Exercise. When a line below contains the string "matches", show that line.

─── Dataset excerpts ───

/-! ### The capture journal -/

/-- JOURNAL_OFFER (R114, R118 to R121, R128): the oldest offer of a source is discarded when no OPEN port wants it; it is lost, and
counted, when the ring is full and the tail needed; else it is stored at the head with the next sequence number and its stamps, the
tail of a full ring dropped and the cursors that held it moved on, and JOURNAL_READY goes to each OPEN subscriber it matches whose
latch was clear. The stamps are machine time, or a MARK's own tick time, the low 32 bits of wall time, and HELD in HOLD and in a creep
hold phase. An offer is wanted when an OPEN port's mask holds its kind bit; the tail is needed when it matches a KEEP subscription whose
cursor stands at it; an entry is matched by its kind bit, a GAP by its lost kinds (R113, R115). -/
def Obligations.OfferIsStoredOrLost : Prop :=
  (∀ (s : State) (src : OfferSource) (o : Offer), (s.offers.find? fun x => x.body.source == src) = some o →
    let wanted := ∃ p sub, s.isOpen p = true ∧ s.sub p = some sub ∧ o.body.within sub.mask;
    let held : Bool := s.tb.mode == .hold || (s.tb.mode == .creep && s.tb.creepHolding);
    let wall := s.tb.wallTime % 2 ^ 32;
    ∃ t, exec (.journalOffer src) s = .next t ∧
      t = { s with
        journal := t.journal, queues := t.queues, offers := s.offers.erase o, clocks := t.clocks, posts := t.posts } ∧
      (¬ wanted → t.journal = s.journal ∧ t.queues = s.queues ∧ s.Posted t []) ∧
      (wanted → s.journal.ring.length = 512 → s.journal.tailNeeded = true →
        t.journal = { s.journal with
          lostCount := min (s.journal.lostCount + 1) 65535, lostMask := s.journal.lostMask ||| o.body.kind } ∧
        t.queues = s.queues ∧ s.Posted t []) ∧
      (wanted → s.journal.ring.length ≤ 512 → s.journal.ring.length < 512 ∨ s.journal.tailNeeded = false →
        t.journal.ring = (if s.journal.ring.length < 512 then s.journal.ring else s.journal.ring.tail) ++
          [⟨s.journal.seqCounter, match o.body with
            | .edge i rising => .edge i rising s.tb.machTime wall held
            | .mark owner tag time => .mark owner tag time wall
            | .trip g i => .trip g i s.tb.machTime wall held⟩] ∧
        t.journal.seqCounter = s.journal.seqCounter + 1 ∧ t.journal.lostCount = s.journal.lostCount ∧
        t.journal.lostMask = s.journal.lostMask ∧
        s.Posted t (((List.finRange 4).filter fun p => s.isOpen p && !(s.queue p).latch && (match s.sub p with
            | some sub => (o.body.kind &&& sub.mask) != 0
            | none => false)).map
          fun p => (.journal, p, ⟨.journalReady, 0, s.journal.seqCounter.toNat % 2 ^ 24, s.tb.machTime⟩)) ∧
        (∀ p, t.queue p = { s.queue p with latch := (s.queue p).latch || (s.isOpen p && (match s.sub p with
          | some sub => (o.body.kind &&& sub.mask) != 0
          | none => false)) }) ∧
        ∀ p, t.sub p = (s.sub p).map fun sub =>
          if s.journal.ring.length = 512 ∧ sub.cursor = s.journal.tailSeq then { sub with
            cursor := t.journal.tailSeq, overtaken := sub.overtaken || sub.mode == .skim }
          else sub)) ∧
  (∀ j : Journal, j.tailNeeded = true ↔ ∃ e later p sub, j.ring = e :: later ∧ j.subs[(p : Port)] = some sub ∧
    sub.mode = .keep ∧ sub.cursor = e.seq ∧ e.body.within sub.mask) ∧
  (∀ (o : OfferBody) (mask : KindMask), o.kind &&& mask ≠ 0 ↔ o.within mask) ∧
  (∀ (e : JournalEntry) (mask : KindMask), e.hits mask = true ↔ e.body.within mask)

───

Worked solution.
tail of a full ring dropped and the cursors that held it moved on, and JOURNAL_READY goes to each OPEN subscriber it matches whose
hold phase. An offer is wanted when an OPEN port's mask holds its kind bit; the tail is needed when it matches a KEEP subscription whose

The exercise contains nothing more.